---------- Input records
/-- A page to serve or a poisoned sector among reads, before going on. -/
def State.clean (s : State) (ctx : Nat) (dead : List Nat) (l : List (PKind × Addr × Nat)) (go : Verdict) : Verdict :=
  match s.cpMiss ctx dead l, s.cpPoison ctx (l.filter (·.1 == .load)) with
  | some (b, p), _ => .miss b p
  | none, some (a, x) => .poison a x
  | none, none => go
/-- The conditions on a record once its bytes are read. -/
def State.judgeRecord (s : State) (w : Waiting) (b : List Byte) : Verdict :=
  let r := LaunchRec.ofBytes b
  let fps := if r.fpcount = 0 ∨ r.footprint.toNat % 16 ≠ 0 then [] else probes .load r.footprint (16 * r.fpcount)
  match s.recordBad w.ctx b with
  | some 12 => s.clean w.ctx w.dead fps (.refuse 12)
  | some n => .refuse n
  | none => s.clean w.ctx w.dead fps <|
    if (List.range 8).all fun d => decide (s.online d < r.gang) then .refuse 13
    else
      let needs := s.renameNeeds w.ctx (s.footprintOf w.ctx r false)
      if s.renameShort w.ctx needs then (if s.mayReturn w.ctx needs then .wait else .refuse 14)
      else
        let tps := if r.traced then probes .store r.trace (traceLen r.ngroups) else []
        if r.traced ∧ ¬ s.traceOk w.ctx r.trace (traceLen r.ngroups) then .refuse 15
        else s.clean w.ctx w.dead tps <|
          if (s.cpMiss w.ctx [] tps).isSome then .refuse 15
          else if w.joinBad then .refuse 16
          else if w.joined ∨ r.join = 0 then .go b
          else match s.port_ w.ctx [] .atomic r.join 8 with
            | .ok _ => .go b
            | .page buf pg => if w.dead.contains (s.pteOf w.ctx buf pg) then .refuse 16 else .miss buf pg
            | _ => .refuse 16
def State.judgeLaunch (s : State) (w : Waiting) : Verdict :=
  match w.bytes with
  | some b => s.judgeRecord w b
  | none =>
    -- a record of `launch` or `tspawn` is the one its issue read (R319)
    if w.addr.toNat % 128 ≠ 0 ∨ w.issuer.isSome then .refuse 1
    else s.clean w.ctx w.dead [(.load, w.addr, 128)] <| match s.readDev w.ctx w.addr 128 with
      | none => .refuse 1
      | some b => s.judgeRecord w b

/-- A relaunch's trace object (R484); the record it goes by is the header. -/
def State.judgeRelaunch (s : State) (w : Waiting) : Verdict :=
  let a := w.addr
  if ¬ s.traceOk w.ctx a 256 then .refuse 1
  else s.clean w.ctx w.dead [(.load, a, 256)] <| match s.readDev w.ctx a 256 with
    | none => .refuse 1
    | some h =>
      let f (o n : Nat) : Nat := leNat ((h.drop o).take n)
      let b := h.drop 0x80
      let r := LaunchRec.ofBytes b
      let n := if f 4 4 = 0 then 2 ^ 32 else f 4 4
      let known := [2, 4, 5].contains (f 0x0D 1)
      let tps := probes .store a (traceLen n)
      if known ∧ ¬ s.traceOk w.ctx a (traceLen n) then .refuse 1
      else s.clean w.ctx w.dead (if known then tps else []) <|
        if known ∧ (s.cpMiss w.ctx [] tps).isSome then .refuse 1
        else if ¬ known then .refuse 2
        else if f 8 2 ≠ 256 ∨ f 4 4 ≠ leNat ((b.drop 8).take 4) then .refuse 3
        else
          let fps := if r.fpcount = 0 ∨ r.footprint.toNat % 16 ≠ 0 then [] else probes .load r.footprint (16 * r.fpcount)
          s.clean w.ctx w.dead fps <|
            if (s.recordBad w.ctx b).isSome then .refuse 4
            else if w.param ≠ 0 ∧ (s.rangeCheck w.ctx .load w.param r.paramlen).isSome then .refuse 5
            else if f 0x0C 1 = 0 then .refuse 6
            else if r.join = 0 then .go h
            else match s.port_ w.ctx [] .atomic r.join 8 with
              | .ok _ => .go h
              | .page buf pg => if w.dead.contains (s.pteOf w.ctx buf pg) then .refuse 7 else .miss buf pg
              | _ => .refuse 7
--------------------
## Description of the task:
The entire listing is to be retyped exactly.

## Answer below:
/-- A page to serve or a poisoned sector among reads, before going on. -/
def State.clean (s : State) (ctx : Nat) (dead : List Nat) (l : List (PKind × Addr × Nat)) (go : Verdict) : Verdict :=
  match s.cpMiss ctx dead l, s.cpPoison ctx (l.filter (·.1 == .load)) with
  | some (b, p), _ => .miss b p
  | none, some (a, x) => .poison a x
  | none, none => go
/-- The conditions on a record once its bytes are read. -/
def State.judgeRecord (s : State) (w : Waiting) (b : List Byte) : Verdict :=
  let r := LaunchRec.ofBytes b
  let fps := if r.fpcount = 0 ∨ r.footprint.toNat % 16 ≠ 0 then [] else probes .load r.footprint (16 * r.fpcount)
  match s.recordBad w.ctx b with
  | some 12 => s.clean w.ctx w.dead fps (.refuse 12)
  | some n => .refuse n
  | none => s.clean w.ctx w.dead fps <|
    if (List.range 8).all fun d => decide (s.online d < r.gang) then .refuse 13
    else
      let needs := s.renameNeeds w.ctx (s.footprintOf w.ctx r false)
      if s.renameShort w.ctx needs then (if s.mayReturn w.ctx needs then .wait else .refuse 14)
      else
        let tps := if r.traced then probes .store r.trace (traceLen r.ngroups) else []
        if r.traced ∧ ¬ s.traceOk w.ctx r.trace (traceLen r.ngroups) then .refuse 15
        else s.clean w.ctx w.dead tps <|
          if (s.cpMiss w.ctx [] tps).isSome then .refuse 15
          else if w.joinBad then .refuse 16
          else if w.joined ∨ r.join = 0 then .go b
          else match s.port_ w.ctx [] .atomic r.join 8 with
            | .ok _ => .go b
            | .page buf pg => if w.dead.contains (s.pteOf w.ctx buf pg) then .refuse 16 else .miss buf pg
            | _ => .refuse 16
def State.judgeLaunch (s : State) (w : Waiting) : Verdict :=
  match w.bytes with
  | some b => s.judgeRecord w b
  | none =>
    -- a record of `launch` or `tspawn` is the one its issue read (R319)
    if w.addr.toNat % 128 ≠ 0 ∨ w.issuer.isSome then .refuse 1
    else s.clean w.ctx w.dead [(.load, w.addr, 128)] <| match s.readDev w.ctx w.addr 128 with
      | none => .refuse 1
      | some b => s.judgeRecord w b

/-- A relaunch's trace object (R484); the record it goes by is the header. -/
def State.judgeRelaunch (s : State) (w : Waiting) : Verdict :=
  let a := w.addr
  if ¬ s.traceOk w.ctx a 256 then .refuse 1
  else s.clean w.ctx w.dead [(.load, a, 256)] <| match s.readDev w.ctx a 256 with
    | none => .refuse 1
    | some h =>
      let f (o n : Nat) : Nat := leNat ((h.drop o).take n)
      let b := h.drop 0x80
      let r := LaunchRec.ofBytes b
      let n := if f 4 4 = 0 then 2 ^ 32 else f 4 4
      let known := [2, 4, 5].contains (f 0x0D 1)
      let tps := probes .store a (traceLen n)
      if known ∧ ¬ s.traceOk w.ctx a (traceLen n) then .refuse 1
      else s.clean w.ctx w.dead (if known then tps else []) <|
        if known ∧ (s.cpMiss w.ctx [] tps).isSome then .refuse 1
        else if ¬ known then .refuse 2
        else if f 8 2 ≠ 256 ∨ f 4 4 ≠ leNat ((b.drop 8).take 4) then .refuse 3
        else
          let fps := if r.fpcount = 0 ∨ r.footprint.toNat % 16 ≠ 0 then [] else probes .load r.footprint (16 * r.fpcount)
          s.clean w.ctx w.dead fps <|
            if (s.recordBad w.ctx b).isSome then .refuse 4
            else if w.param ≠ 0 ∧ (s.rangeCheck w.ctx .load w.param r.paramlen).isSome then .refuse 5
            else if f 0x0C 1 = 0 then .refuse 6
            else if r.join = 0 then .go h
            else match s.port_ w.ctx [] .atomic r.join 8 with
              | .ok _ => .go h
              | .page buf pg => if w.dead.contains (s.pteOf w.ctx buf pg) then .refuse 7 else .miss buf pg
              | _ => .refuse 7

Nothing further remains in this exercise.